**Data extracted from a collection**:
☆ ☆ ☆ ☆
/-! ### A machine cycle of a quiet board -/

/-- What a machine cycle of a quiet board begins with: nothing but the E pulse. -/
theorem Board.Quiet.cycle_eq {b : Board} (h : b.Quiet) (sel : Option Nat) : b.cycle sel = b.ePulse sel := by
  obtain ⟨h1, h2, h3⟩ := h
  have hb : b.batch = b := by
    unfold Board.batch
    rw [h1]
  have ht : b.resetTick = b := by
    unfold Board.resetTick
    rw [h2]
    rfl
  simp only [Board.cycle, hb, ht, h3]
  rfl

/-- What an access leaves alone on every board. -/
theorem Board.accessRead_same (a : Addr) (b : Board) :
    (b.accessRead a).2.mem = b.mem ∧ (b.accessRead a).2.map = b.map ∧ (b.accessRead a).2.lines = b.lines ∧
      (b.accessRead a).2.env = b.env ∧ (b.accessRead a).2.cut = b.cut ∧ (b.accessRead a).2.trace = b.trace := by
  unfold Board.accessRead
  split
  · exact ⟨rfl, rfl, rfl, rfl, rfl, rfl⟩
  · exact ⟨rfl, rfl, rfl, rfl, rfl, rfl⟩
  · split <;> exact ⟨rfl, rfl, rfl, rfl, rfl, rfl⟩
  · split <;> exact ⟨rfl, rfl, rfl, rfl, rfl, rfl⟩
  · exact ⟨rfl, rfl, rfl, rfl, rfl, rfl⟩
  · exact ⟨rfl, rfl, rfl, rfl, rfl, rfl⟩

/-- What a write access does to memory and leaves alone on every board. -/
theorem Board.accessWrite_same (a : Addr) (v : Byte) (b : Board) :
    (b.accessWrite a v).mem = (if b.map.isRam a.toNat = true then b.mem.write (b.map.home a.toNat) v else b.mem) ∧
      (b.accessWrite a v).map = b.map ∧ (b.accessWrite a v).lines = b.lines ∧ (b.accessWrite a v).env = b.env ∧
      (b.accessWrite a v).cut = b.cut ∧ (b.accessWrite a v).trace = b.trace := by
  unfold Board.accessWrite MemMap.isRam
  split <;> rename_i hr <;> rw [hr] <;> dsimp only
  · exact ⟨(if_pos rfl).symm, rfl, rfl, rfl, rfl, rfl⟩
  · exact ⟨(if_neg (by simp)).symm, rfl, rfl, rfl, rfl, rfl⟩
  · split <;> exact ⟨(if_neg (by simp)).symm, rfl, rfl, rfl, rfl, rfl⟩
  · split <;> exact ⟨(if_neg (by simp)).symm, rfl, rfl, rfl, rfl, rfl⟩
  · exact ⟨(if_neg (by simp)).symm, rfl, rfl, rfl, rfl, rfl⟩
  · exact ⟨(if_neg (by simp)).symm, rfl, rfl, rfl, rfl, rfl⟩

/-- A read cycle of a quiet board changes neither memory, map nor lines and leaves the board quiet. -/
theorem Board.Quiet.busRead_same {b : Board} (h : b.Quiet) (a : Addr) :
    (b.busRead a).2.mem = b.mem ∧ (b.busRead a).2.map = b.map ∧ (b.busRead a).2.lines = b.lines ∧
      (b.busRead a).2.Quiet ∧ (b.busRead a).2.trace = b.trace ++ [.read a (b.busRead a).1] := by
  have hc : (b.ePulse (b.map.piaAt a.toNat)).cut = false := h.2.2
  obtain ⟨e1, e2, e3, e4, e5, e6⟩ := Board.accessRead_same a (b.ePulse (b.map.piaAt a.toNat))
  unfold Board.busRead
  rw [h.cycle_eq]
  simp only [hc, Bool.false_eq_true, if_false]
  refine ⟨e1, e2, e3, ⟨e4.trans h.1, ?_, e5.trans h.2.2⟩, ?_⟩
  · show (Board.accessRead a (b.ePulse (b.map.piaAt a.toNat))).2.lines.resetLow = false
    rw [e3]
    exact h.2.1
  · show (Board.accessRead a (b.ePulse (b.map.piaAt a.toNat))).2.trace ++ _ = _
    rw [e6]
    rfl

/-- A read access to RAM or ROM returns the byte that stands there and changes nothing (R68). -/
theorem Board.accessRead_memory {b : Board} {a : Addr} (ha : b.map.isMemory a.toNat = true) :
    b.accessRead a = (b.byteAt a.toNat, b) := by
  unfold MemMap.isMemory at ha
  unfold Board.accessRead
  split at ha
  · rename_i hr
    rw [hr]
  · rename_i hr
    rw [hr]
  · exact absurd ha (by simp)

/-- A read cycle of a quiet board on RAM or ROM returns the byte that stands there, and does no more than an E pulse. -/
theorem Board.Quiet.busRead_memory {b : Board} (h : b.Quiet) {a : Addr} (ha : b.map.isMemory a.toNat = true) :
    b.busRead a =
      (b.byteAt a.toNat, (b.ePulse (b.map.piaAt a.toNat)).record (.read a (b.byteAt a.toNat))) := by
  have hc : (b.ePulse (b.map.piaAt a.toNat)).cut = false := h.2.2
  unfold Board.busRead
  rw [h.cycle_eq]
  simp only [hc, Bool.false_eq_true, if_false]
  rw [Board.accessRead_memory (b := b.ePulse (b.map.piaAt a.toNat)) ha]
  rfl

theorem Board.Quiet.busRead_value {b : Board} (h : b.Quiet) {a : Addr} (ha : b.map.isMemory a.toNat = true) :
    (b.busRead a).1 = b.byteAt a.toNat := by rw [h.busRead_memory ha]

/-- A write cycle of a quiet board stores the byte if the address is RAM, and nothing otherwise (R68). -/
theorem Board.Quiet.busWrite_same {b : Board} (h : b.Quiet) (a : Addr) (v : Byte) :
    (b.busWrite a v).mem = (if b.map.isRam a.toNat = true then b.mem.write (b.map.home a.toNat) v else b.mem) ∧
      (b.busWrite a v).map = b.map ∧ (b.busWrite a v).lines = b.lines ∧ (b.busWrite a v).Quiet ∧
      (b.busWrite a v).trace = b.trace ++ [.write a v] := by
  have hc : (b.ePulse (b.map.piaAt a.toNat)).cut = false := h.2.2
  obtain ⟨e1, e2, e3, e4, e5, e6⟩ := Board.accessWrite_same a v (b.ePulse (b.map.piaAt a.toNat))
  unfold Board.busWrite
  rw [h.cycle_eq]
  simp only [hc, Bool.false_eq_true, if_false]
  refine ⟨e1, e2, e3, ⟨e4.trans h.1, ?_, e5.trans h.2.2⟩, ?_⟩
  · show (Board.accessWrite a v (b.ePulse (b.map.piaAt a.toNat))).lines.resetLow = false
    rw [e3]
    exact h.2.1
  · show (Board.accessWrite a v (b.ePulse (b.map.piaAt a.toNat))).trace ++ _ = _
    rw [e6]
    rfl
☆ ☆ ☆ ☆
**Work required**: Within the data above, tally every line that has "isRam" in it. Answer with the number only.

**Solution to the exercise**: 3